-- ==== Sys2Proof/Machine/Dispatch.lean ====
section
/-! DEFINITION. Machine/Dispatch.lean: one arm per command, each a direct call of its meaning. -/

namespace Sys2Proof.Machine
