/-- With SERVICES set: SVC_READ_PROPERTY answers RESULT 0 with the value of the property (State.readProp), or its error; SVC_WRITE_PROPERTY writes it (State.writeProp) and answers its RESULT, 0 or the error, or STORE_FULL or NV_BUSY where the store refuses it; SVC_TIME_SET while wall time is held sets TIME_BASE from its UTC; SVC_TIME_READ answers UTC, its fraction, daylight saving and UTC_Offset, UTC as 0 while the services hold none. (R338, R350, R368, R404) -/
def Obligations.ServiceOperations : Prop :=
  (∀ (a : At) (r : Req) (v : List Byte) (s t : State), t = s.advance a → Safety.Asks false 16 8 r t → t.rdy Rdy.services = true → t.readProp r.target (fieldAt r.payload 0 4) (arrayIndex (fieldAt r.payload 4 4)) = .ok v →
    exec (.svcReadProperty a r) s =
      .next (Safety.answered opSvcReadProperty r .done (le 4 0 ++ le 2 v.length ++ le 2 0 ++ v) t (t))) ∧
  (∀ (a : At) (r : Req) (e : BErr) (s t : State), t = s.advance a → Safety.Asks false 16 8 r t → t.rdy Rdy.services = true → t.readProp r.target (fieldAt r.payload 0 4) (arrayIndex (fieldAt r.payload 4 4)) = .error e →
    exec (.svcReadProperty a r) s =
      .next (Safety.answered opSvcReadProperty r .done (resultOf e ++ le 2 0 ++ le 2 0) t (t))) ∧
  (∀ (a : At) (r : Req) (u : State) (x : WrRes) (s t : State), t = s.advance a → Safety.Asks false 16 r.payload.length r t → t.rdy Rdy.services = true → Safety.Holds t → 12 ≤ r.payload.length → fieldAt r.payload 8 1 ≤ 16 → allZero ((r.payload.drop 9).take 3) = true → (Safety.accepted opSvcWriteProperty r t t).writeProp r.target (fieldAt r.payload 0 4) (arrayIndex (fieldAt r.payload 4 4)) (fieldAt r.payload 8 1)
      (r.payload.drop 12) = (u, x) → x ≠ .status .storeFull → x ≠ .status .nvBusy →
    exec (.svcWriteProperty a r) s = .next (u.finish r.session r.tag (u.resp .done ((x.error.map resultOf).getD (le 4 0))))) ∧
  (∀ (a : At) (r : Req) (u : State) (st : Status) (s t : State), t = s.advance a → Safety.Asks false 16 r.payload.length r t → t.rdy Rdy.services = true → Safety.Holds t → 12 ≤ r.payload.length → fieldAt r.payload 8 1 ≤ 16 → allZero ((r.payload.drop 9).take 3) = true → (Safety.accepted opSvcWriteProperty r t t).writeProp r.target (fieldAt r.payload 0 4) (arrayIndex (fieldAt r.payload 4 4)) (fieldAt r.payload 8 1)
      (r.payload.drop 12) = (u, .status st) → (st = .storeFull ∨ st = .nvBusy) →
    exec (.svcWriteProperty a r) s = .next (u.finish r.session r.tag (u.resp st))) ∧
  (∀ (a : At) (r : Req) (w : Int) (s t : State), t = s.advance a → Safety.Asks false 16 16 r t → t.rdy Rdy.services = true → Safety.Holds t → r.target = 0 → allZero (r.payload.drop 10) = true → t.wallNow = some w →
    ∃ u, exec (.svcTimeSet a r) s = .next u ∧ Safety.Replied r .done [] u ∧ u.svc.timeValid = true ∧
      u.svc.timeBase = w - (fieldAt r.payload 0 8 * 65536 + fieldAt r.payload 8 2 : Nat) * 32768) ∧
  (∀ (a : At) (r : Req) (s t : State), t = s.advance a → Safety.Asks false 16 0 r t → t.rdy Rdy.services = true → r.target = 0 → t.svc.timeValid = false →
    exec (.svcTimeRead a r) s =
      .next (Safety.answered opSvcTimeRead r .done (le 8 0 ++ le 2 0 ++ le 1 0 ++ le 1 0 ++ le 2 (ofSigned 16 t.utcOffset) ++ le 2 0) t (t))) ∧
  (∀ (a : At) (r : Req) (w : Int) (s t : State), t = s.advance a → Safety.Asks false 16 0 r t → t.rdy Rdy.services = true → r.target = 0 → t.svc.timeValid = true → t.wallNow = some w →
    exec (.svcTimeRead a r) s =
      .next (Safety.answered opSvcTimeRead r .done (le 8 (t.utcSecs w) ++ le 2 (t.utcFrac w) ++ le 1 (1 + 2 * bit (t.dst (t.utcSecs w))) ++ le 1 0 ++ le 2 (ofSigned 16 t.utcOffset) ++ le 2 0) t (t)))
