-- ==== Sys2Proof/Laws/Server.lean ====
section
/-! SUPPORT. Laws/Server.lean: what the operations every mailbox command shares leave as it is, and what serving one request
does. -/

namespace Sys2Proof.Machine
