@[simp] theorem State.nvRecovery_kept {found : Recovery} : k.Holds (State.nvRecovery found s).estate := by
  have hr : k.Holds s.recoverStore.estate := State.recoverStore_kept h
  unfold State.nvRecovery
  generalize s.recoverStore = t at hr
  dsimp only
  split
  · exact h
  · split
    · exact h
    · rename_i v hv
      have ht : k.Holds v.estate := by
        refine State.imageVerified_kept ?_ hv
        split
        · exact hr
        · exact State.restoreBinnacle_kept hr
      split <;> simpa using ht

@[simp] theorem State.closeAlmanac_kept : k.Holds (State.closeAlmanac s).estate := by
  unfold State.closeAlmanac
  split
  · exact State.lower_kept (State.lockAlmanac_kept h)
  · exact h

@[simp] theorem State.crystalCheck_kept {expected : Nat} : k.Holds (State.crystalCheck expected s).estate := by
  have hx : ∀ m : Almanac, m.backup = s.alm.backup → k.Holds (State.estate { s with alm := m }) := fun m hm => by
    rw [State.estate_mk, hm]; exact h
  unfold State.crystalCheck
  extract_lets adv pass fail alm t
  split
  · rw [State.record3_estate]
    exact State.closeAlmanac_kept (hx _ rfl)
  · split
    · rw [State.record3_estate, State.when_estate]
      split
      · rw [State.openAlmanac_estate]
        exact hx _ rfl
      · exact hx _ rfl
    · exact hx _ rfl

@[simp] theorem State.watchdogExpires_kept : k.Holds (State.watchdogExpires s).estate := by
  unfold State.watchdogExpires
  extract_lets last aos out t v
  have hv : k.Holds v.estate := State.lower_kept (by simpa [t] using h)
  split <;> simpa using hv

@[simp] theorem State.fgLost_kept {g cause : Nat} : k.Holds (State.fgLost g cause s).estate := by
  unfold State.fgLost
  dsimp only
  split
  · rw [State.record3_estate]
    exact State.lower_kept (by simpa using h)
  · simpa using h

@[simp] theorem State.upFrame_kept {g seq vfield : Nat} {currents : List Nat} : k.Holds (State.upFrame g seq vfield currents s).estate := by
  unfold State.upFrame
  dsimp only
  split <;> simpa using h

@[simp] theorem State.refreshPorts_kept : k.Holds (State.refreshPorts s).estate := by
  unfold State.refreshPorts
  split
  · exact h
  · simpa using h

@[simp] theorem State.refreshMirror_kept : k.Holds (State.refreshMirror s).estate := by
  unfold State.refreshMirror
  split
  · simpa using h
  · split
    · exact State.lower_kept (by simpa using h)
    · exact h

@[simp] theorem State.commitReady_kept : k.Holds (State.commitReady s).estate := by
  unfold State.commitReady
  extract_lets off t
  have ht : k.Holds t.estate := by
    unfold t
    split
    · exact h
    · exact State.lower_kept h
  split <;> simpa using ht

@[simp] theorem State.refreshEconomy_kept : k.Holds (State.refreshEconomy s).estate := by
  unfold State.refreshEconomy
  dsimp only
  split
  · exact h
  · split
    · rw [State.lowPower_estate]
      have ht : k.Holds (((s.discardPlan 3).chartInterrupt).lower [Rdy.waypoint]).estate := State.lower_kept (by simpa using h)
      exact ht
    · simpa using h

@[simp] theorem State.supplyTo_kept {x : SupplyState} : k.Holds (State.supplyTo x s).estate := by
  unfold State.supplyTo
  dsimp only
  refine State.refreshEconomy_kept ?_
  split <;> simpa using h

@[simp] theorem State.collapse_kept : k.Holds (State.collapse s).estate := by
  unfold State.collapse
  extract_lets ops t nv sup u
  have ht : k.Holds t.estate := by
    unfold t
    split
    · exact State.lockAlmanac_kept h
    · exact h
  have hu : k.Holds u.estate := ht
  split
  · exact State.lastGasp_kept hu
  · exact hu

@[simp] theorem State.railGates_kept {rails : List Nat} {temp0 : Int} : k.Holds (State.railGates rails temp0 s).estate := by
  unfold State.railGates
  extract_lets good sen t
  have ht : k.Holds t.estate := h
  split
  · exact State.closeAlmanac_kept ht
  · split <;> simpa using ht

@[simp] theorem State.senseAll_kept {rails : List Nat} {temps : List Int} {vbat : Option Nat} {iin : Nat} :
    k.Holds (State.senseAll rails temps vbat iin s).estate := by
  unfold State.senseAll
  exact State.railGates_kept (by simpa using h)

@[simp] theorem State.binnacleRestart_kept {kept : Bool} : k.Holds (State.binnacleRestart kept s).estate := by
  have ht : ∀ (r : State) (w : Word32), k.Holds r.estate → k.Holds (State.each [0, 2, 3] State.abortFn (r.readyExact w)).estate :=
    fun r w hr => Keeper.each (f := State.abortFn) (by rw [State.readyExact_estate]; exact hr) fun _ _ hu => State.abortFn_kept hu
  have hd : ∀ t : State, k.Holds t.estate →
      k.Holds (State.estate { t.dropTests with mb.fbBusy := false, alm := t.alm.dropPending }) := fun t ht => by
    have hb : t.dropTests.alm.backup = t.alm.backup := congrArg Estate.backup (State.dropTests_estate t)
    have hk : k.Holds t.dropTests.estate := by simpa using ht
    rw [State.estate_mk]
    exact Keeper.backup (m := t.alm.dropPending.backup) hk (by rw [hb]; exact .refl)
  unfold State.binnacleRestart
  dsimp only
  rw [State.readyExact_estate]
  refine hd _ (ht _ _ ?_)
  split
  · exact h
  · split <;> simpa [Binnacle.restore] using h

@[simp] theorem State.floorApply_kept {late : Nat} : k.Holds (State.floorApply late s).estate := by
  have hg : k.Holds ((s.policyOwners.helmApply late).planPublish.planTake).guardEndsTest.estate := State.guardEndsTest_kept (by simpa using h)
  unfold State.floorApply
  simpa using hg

* * *

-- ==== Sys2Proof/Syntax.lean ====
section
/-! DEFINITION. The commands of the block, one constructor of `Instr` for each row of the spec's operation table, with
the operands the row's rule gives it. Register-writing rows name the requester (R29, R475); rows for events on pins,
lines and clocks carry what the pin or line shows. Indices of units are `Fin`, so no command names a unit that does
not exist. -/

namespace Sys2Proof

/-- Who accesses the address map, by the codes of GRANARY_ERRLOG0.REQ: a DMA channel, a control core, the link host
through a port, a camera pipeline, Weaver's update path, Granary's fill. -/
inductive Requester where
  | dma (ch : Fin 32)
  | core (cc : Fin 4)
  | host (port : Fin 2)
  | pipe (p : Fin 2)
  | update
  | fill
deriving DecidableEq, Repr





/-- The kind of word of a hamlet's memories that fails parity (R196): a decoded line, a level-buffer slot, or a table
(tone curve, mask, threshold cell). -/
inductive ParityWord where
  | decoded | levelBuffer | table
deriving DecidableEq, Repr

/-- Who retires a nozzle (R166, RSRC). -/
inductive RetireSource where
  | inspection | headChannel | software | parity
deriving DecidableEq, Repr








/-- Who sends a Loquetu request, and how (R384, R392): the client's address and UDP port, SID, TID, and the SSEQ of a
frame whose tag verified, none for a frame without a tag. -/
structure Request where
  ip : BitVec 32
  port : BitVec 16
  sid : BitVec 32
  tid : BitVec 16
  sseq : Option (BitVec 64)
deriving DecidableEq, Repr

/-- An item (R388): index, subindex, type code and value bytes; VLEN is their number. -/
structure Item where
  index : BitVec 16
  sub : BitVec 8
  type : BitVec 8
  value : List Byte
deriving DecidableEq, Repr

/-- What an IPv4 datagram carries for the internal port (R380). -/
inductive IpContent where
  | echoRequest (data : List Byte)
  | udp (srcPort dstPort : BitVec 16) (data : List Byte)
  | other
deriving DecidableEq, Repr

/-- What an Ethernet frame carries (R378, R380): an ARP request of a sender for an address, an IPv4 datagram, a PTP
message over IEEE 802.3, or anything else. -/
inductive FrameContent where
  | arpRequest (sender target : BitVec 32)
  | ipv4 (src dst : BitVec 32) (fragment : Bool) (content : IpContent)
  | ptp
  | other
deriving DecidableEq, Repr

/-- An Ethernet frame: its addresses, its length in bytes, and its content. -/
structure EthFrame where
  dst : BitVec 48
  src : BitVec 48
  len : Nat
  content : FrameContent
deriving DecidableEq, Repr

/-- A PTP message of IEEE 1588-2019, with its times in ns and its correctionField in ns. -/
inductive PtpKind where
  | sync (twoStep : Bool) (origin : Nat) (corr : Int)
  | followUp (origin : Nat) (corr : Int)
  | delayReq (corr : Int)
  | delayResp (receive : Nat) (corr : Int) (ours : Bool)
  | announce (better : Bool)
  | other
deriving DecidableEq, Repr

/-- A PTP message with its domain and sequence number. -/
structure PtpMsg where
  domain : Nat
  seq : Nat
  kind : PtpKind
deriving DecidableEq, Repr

--

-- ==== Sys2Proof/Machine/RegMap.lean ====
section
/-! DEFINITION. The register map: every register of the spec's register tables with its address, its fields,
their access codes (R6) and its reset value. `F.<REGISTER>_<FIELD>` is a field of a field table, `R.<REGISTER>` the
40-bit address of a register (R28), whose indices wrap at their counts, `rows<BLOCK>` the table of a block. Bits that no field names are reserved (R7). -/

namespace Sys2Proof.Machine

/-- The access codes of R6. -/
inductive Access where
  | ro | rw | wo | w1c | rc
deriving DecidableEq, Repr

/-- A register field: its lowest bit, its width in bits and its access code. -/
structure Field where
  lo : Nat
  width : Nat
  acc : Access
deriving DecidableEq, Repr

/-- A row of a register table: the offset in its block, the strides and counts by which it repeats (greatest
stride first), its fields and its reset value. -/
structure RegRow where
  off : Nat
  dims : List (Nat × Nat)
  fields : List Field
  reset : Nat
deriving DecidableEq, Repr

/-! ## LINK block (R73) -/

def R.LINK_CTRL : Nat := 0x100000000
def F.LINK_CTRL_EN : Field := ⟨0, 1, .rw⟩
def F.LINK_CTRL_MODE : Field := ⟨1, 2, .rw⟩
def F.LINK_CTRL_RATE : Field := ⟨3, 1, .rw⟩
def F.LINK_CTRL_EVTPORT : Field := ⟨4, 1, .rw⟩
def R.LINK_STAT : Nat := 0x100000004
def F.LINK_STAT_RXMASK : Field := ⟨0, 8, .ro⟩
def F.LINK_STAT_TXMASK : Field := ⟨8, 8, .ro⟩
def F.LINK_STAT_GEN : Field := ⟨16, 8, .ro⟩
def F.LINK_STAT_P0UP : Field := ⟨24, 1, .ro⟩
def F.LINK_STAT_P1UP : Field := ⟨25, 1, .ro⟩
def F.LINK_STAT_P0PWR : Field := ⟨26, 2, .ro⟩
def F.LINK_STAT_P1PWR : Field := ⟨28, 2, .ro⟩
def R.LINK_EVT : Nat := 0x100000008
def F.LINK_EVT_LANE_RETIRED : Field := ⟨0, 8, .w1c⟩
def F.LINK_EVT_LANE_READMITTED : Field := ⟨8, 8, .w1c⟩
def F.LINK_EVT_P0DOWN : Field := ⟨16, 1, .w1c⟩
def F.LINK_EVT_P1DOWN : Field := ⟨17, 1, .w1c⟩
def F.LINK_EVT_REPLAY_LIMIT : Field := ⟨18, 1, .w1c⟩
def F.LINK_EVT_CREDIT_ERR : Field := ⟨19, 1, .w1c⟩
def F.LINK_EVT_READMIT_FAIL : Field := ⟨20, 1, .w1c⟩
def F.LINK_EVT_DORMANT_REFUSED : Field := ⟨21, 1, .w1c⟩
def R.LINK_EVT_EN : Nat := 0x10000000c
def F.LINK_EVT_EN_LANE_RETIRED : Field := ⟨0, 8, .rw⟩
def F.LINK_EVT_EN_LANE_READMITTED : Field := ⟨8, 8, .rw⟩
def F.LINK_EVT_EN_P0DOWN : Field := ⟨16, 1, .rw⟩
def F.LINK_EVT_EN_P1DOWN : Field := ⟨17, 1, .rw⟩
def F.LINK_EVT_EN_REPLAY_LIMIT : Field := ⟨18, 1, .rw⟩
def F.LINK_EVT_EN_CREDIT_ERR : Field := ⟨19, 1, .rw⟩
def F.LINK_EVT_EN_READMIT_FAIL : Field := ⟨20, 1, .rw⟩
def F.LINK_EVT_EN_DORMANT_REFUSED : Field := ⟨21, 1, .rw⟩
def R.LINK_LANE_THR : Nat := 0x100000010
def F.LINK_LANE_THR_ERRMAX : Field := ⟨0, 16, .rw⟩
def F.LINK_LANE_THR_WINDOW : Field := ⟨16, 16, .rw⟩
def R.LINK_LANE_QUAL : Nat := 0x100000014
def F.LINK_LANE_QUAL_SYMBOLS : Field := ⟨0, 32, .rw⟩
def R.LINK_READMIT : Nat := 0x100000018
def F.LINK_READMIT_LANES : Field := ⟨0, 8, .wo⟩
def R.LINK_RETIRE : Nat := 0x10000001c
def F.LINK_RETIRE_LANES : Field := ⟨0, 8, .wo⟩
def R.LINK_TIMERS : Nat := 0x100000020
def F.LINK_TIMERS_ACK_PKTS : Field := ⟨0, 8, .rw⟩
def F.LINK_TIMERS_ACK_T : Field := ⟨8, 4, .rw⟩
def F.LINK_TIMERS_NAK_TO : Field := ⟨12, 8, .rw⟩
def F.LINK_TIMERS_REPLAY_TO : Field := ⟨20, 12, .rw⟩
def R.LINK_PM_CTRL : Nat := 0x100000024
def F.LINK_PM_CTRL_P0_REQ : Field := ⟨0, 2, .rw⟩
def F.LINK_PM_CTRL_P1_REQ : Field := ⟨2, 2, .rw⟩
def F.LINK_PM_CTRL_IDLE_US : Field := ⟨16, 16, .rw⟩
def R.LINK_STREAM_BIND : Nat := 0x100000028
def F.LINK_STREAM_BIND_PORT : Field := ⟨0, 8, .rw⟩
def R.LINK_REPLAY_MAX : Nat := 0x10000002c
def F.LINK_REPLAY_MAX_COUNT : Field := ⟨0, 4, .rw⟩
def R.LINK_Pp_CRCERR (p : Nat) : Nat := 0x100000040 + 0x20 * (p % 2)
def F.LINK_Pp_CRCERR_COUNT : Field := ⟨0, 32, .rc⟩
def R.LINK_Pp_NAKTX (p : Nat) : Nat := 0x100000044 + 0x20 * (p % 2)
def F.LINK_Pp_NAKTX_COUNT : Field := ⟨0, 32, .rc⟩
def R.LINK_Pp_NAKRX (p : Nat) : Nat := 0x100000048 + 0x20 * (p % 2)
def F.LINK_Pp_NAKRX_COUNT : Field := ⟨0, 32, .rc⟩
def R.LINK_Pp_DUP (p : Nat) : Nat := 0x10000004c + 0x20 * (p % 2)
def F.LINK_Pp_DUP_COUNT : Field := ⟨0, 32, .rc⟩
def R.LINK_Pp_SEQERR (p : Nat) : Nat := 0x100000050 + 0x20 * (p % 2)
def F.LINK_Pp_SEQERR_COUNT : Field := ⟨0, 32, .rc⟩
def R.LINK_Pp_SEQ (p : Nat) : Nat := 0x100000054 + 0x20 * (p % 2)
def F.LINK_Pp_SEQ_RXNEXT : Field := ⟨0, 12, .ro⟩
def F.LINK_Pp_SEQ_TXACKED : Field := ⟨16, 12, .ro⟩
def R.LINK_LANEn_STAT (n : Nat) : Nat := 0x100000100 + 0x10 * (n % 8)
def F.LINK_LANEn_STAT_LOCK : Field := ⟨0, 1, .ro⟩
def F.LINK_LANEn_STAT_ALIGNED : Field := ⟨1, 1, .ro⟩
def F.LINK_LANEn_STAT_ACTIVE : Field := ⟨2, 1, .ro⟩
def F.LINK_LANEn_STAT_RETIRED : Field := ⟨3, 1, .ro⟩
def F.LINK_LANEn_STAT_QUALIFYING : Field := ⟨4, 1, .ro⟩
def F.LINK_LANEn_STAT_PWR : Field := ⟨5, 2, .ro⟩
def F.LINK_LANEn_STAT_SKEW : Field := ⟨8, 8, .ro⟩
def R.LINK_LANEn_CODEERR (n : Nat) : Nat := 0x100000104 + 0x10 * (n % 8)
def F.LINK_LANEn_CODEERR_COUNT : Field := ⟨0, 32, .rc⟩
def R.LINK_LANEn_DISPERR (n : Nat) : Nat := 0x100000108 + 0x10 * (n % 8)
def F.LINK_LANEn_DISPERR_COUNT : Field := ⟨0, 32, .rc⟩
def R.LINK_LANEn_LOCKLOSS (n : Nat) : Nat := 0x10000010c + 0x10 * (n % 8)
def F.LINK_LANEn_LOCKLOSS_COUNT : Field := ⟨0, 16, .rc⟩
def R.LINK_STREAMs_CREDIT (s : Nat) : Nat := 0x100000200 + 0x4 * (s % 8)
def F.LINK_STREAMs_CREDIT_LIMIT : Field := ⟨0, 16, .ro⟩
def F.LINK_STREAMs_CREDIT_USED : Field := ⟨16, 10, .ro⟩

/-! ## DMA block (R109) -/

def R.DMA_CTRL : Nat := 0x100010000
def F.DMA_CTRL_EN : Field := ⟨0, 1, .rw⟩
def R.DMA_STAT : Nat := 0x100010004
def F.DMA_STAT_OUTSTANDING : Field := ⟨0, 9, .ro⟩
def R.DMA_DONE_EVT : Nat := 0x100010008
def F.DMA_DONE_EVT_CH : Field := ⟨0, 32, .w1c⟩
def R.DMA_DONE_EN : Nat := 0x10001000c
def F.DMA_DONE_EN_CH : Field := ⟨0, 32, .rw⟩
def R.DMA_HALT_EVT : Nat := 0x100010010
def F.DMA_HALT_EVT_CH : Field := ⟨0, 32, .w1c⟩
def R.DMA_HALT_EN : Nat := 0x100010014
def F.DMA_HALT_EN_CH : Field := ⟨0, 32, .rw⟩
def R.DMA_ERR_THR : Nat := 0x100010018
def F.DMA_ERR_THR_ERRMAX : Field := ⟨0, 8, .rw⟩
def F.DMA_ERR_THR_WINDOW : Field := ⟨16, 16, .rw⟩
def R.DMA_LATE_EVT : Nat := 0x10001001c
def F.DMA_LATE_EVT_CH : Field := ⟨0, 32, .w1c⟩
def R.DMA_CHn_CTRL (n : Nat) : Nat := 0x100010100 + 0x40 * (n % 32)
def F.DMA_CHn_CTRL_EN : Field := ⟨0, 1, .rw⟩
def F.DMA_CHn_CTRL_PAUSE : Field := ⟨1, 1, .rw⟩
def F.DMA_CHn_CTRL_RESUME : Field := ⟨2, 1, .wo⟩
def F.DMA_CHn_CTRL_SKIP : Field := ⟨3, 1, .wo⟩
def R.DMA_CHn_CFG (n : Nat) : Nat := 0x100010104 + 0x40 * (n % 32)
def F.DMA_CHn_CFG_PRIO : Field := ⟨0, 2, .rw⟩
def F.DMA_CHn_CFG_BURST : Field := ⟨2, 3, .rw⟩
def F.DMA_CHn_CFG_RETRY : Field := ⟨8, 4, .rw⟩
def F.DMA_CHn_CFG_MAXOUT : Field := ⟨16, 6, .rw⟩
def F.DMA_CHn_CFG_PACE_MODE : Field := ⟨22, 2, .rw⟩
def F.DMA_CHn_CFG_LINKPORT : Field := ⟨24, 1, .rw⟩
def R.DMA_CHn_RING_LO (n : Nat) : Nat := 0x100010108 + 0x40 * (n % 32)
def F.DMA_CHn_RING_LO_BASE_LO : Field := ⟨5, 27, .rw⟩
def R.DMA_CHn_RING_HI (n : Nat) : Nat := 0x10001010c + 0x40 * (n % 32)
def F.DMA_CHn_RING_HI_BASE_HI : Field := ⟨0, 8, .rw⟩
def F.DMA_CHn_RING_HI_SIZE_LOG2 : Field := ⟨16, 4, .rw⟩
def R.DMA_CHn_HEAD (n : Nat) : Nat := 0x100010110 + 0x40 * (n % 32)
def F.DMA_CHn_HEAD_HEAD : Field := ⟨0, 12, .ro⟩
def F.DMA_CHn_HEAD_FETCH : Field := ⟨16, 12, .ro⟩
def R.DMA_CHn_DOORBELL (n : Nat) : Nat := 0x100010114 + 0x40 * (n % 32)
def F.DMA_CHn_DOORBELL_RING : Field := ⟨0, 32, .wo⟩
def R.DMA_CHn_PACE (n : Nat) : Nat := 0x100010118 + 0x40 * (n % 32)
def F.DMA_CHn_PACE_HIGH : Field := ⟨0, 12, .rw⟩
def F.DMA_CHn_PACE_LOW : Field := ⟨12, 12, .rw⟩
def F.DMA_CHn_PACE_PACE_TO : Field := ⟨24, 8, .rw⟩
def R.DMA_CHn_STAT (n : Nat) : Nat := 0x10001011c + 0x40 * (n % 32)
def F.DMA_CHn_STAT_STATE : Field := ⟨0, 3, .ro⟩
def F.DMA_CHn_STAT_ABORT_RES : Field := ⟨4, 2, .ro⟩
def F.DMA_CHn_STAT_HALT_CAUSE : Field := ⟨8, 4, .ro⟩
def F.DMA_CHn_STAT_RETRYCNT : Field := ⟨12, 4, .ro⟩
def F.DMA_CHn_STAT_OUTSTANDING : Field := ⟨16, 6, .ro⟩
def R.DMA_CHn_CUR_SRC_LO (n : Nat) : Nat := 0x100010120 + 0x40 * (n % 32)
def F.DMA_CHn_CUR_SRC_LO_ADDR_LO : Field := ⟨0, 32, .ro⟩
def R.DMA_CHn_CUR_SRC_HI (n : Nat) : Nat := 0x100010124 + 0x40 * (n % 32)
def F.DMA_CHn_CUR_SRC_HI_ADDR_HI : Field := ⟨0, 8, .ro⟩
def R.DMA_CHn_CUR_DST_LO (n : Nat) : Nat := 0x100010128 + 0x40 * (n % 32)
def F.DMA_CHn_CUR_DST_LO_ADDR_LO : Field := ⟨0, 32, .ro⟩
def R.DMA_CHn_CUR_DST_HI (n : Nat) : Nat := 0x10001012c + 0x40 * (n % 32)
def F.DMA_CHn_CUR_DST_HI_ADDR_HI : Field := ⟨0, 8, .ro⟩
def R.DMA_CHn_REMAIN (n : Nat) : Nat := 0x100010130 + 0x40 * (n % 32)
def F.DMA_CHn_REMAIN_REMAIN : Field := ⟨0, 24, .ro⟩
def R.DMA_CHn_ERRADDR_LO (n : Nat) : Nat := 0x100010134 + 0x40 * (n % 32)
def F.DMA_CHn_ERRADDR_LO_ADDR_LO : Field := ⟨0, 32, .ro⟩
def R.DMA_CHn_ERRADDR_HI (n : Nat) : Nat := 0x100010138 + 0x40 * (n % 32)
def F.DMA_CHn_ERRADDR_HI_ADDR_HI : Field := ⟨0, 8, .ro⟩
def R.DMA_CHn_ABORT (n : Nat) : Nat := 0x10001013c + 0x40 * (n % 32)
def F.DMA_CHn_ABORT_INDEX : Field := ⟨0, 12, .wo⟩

EXERCISE PROMPT.
Write out every line from the data above that includes "List".

SOLUTION TO THE PROBLEM.
  (∀ (a : At) (r : Req) (v : List Byte) (s t : State), t = s.advance a → Safety.Asks false 16 8 r t → t.rdy Rdy.services = true → t.readProp r.target (fieldAt r.payload 0 4) (arrayIndex (fieldAt r.payload 4 4)) = .ok v →
@[simp] theorem State.upFrame_kept {g seq vfield : Nat} {currents : List Nat} : k.Holds (State.upFrame g seq vfield currents s).estate := by
@[simp] theorem State.railGates_kept {rails : List Nat} {temp0 : Int} : k.Holds (State.railGates rails temp0 s).estate := by
@[simp] theorem State.senseAll_kept {rails : List Nat} {temps : List Int} {vbat : Option Nat} {iin : Nat} :
  value : List Byte
  | echoRequest (data : List Byte)
  | udp (srcPort dstPort : BitVec 16) (data : List Byte)
  dims : List (Nat × Nat)
  fields : List Field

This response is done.